Oh yeah, and the little, black, pearl-sized tapioca balls, also
known as “boba,” sitting at the bottom.
“Sometimes people come in and ask about boba, but they don’t get
it,” said Grace Oh, owner of Upper House tea house in Costa Mesa. “I
tell them that it’s tapioca, but then they ask me: ‘What’s tapioca?’”
Originally from Taiwan, boba tea -- also called bubble tea or
pearl tea -- first started catching on in areas with large Asian
populations, such as Irvine and the South Bay of Los Angeles. Upper
House, which opened last year just down the street from Orange Coast
College at Baker Street and Fairview, sells teas, coffees, smoothies
and slushies, all with or without the tapioca boba.
The tapioca starch used to make the boba comes from the cassava
root; it is formed into balls and then boiled for more than an hour.
The boba become soft little gelatinous beads, ready to be sipped
through the fat plastic straw that comes with all boba drinks.
“It tastes different depending on what drink you get it in,” said
regular customer Meghann Chell, an Orange Coast College student, who
was drinking taro-flavored milk tea. “It tastes like candy.”
Upper House sells iced green or black tea with milk or with exotic
flavors such as passion fruit, green apple and litchi. Everything
gets shaken and not stirred in a martini mixer and poured into a
plastic cup. A plastic lid is sealed on by a special machine. The
boba straws have a pointy end to pierce the film.

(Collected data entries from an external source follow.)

-- ==== Sys2Proof/Machine/Flags.lean ====
section
/-! DEFINITION. The one flag of the block, `BUSY` (43_flow_control.md). -/

namespace Sys2Proof.Machine

/-- Assertion, after a successful push: `if Size() >= BUSY_THRESHOLD: BUSY <- 1` (R180). -/
def assertBusy (s : State) : State :=
  if Config.busyThreshold ≤ (size s).toNat then { s with busy := true } else s

/-- Deassertion, on a POLL: `if IsEmpty(): BUSY <- 0` (R181). -/
def deassertBusy (s : State) : State :=
  if isEmpty s then { s with busy := false } else s

end Sys2Proof.Machine
end

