/-! ## Encoding -/

/-- R81: the opcode field is `b >> 5`, the length field `b & 0x1F`, both unsigned, and the byte is `opcode * 32 + len`. -/
def Obligations.CommandByteFieldsAndPacking : Prop :=
  (∀ b : Byte, (opcodeField b).toNat = b.toNat / 32 ∧ (lenField b).toNat = b.toNat % 32) ∧
  ∀ (op : Opcode) (len : Len), (packFields op len).toNat = (opcodeBits op).toNat * 32 + len.toNat

/-- Words written out from the spec's encodings decode to the instructions they stand for (30_encoding.md sections 3, 5, 6). -/
def Obligations.SampleWordsDecode : Prop :=
  decode .command 0b000_11111#8 = .read 31#5 ∧
  decode .command 0b001_00001#8 = .getStatusEncoder ∧
  decode .command 0b001_00011#8 = .getStatusRsvd 3#5 ∧
  decode .command 0b011_00011#8 = .lcdWrite 3#5 ∧
  decode .command 0b111_11101#8 = .rsvd7 29#5 ∧
  decode .command 0b111_11110#8 = .init ∧
  decode .command 0b111_11111#8 = .poll ∧
  decode .payload 0b111_11111#8 = .data 0xFF#8 ∧
  decode .frameHeader 0b010_00001#8 = .execSetCursor ∧
  decode .frameHeader 0b110_00011#8 = .execBeep ∧
  decode .frameHeader 0b111_00000#8 = .execInit 0#5

/-- Decode and encode agree: every well-formed instruction, with every operand its encoding admits, is read back. -/
def Obligations.DecodeOfEncodeIsTheInstruction : Prop :=
  ∀ i : Instr, i.wellFormed = true → decode (formatOf i) (encode i) = i

/-- Every byte of every format decodes to a well-formed instruction of that format, whose encoding is that byte: no encoding
is illegal, and none falls through to a neighbour (R86). -/
def Obligations.EncodeOfDecodeIsTheByte : Prop :=
  ∀ (fmt : Format) (b : Byte),
    (decode fmt b).wellFormed = true ∧ formatOf (decode fmt b) = fmt ∧ encode (decode fmt b) = b

/-- Every byte of a format is covered by exactly one row of the opcode table of that format, and the row's mnemonic is that of
the instruction the decoder reads (30_encoding.md sections 3 and 6). -/
def Obligations.TableRowsCoverEachByteOnce : Prop :=
  ∀ (fmt : Format) (b : Byte),
    (opcodeTable.filter fun r => r.format == fmt && r.covers b).map TableRow.mnemonic = [mnemonicOf (decode fmt b)]

/-- R87 and the beep frequency of R54: `row = byte >> 5`, `column = byte & 0x1F`, frequency big-endian. -/
def Obligations.OperandsAssembleFromBytes : Prop :=
  (∀ b : Byte, (cursorRow b).toNat = b.toNat / 32 ∧ (cursorColumn b).toNat = b.toNat % 32) ∧
  (∀ p1 p2 : Byte, beepFrequency p1 p2 = p1.toNat * 256 + p2.toNat) ∧
  ∀ n : BitVec 5, (depthReply n).toNat = n.toNat

/-- Both named values of `ENC_NARROW` give the count itself as a signed byte when it lies in `-128..127`; outside, truncation
gives the low 8 bits and saturation the nearer end (the spec's decision D10, log 12). -/
def Obligations.EncoderNarrowingUnderBothPolicies : Prop :=
  (∀ (p : Config.EncNarrow) (v : BitVec 16), -128 ≤ v.toInt → v.toInt ≤ 127 → (narrowEncoder p v).toInt = v.toInt) ∧
  (∀ v : BitVec 16, (narrowEncoder .truncate v).toNat = v.toNat % 256) ∧
  (∀ v : BitVec 16, 127 < v.toInt → (narrowEncoder .saturate v).toInt = 127) ∧
  ∀ v : BitVec 16, v.toInt < -128 → (narrowEncoder .saturate v).toInt = -128

/-! ## The command bytes -/

/-- R131: READ of any length writes `TOREAD` and nothing else; its byte in mid-frame is payload. -/
def Obligations.ReadIsANoOp : Prop :=
  ∀ (len : Len) (s : State),
    exec (.read len) s = .next { s with toread := len } ∧
    (s.pos = 0#6 → fetchByte (packFields .read len) s = .read len) ∧
    (s.pos ≠ 0#6 → fetchByte (packFields .read len) s = .data (packFields .read len))

/-- R162: GET_STATUS BUTTONS replies the mirror and leaves everything but `TOREAD` as it was (R130's preamble writes that). -/
def Obligations.StatusButtonsRepliesTheMirror : Prop :=
  decode .command 0x20#8 = .getStatusButtons ∧
  ∀ s : State, exec .getStatusButtons s =
    .next { s with toread := 0#5, trace := s.trace ++ [.output (.reply s.btn)] }

/-- GET_STATUS ENCODER emits `Encoder.reset`, zeroes the count, and replies its low 8 bits, the policy value TRUNCATE being
the spec's decision D10 (log 12); 42_status_control.md section 2. -/
def Obligations.StatusEncoderRepliesAndZeroes : Prop :=
  decode .command 0x21#8 = .getStatusEncoder ∧
  ∀ s : State, exec .getStatusEncoder s =
    .next { s with
      toread := 1#5
      enc := 0#16
      trace := s.trace ++ [.output .encoderReset, .output (.reply (BitVec.ofNat 8 (s.enc.toNat % 256)))] }

/-- R164: GET_STATUS QDEPTH replies the number of frames queued, in `0..31`, and leaves everything but `TOREAD` as it was. -/
def Obligations.StatusQdepthRepliesTheSize : Prop :=
  decode .command 0x22#8 = .getStatusQdepth ∧
  ∀ s : State, ∃ v : Byte, v.toNat = (liveFrames s).length ∧ v.toNat ≤ 31 ∧
    exec .getStatusQdepth s = .next { s with toread := 2#5, trace := s.trace ++ [.output (.reply v)] }

/-- The reserved sub-codes and the reserved bytes of opcode 7 write `TOREAD` and nothing else: the spec's decisions D8 and D7
(logs 11 and 10). -/
def Obligations.ReservedCommandsAreIgnored : Prop :=
  ∀ (len : Len) (s : State),
    exec (.getStatusRsvd len) s = .next { s with toread := len } ∧
    exec (.rsvd7 len) s = .next { s with toread := len }

/-- Under the policy value FRAME a reserved byte of opcode 7 would start a frame of opcode 7 (the alternative named in
41_framing.md section 4, not chosen; log 10). -/
def Obligations.ReservedSevenUnderTheOtherPolicy : Prop :=
  ∀ (len : Len) (s : State), len ≠ 0#5 →
    reserved7 .frame len s = .next { s with toread := len, cur := ⟨.other, len, []⟩, pos := 1#6 }

/-- Frame start, for each of the five framed commands: a length of 0 completes the frame in the same step, any other length records
opcode and length, empties the payload and moves to AccumulatingPayload. Completion in its turn tests `>=` for `BUSY`, the
spec's decision D4 (log 26; 41_framing.md sections 1, 3 and 6). -/
def Obligations.FramedCommandsStartAFrame : Prop :=
  ∀ (len : Len) (s : State) (i : Instr) (op : Opcode),
    (i, op) ∈ [(Instr.setCursor len, Opcode.setCursor), (.lcdWrite len, .lcdWrite), (.lcdClear len, .lcdClear),
      (.setLeds len, .setLeds), (.beep len, .beep)] →
    decode .command (packFields op len) = i ∧
    (len ≠ 0#5 → exec i s = .next { s with toread := len, cur := ⟨op, len, []⟩, pos := 1#6 }) ∧
    (len = 0#5 → exec i s = .next (completionOf { s with toread := len, cur := ⟨op, len, []⟩ }))

/-- INIT queues the frame of opcode 7, length 0 and no payload through completion, and resets nothing: the spec's decisions
D5 and D6 (log 26); 42_status_control.md section 3. -/
def Obligations.InitQueuesTheInitFrame : Prop :=
  decode .command 0xFE#8 = .init ∧
  ∀ s : State, exec .init s = .next (completionOf { s with toread := 30#5, cur := ⟨.other, 0#5, []⟩ })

The shop, which Oh called a “fusion” tea house, also sells a wide
variety of cold and hot teas, old standard Earl Grey and the more
unusual, such as berry tea and popcorn tea, made with green tea,
brown rice and popcorn kernels. They have added sushi rolls and
crepes with fresh fruit to the menu.
Oh said she wants to make Upper House, with its cushy sofas,
contemporary barstools, art on the wall and a sticker-photo machine,
an inviting place where customers come and relax, not just get a
quick drink. Right now, 80% of her business is regular customers, but
as boba catches on, she hopes to steal a little of Starbucks’
thunder.
“I’m trying to get more people familiar with tea,” she said.
“People like coffee, they wake up with their coffee every day, but
tea is healthier.”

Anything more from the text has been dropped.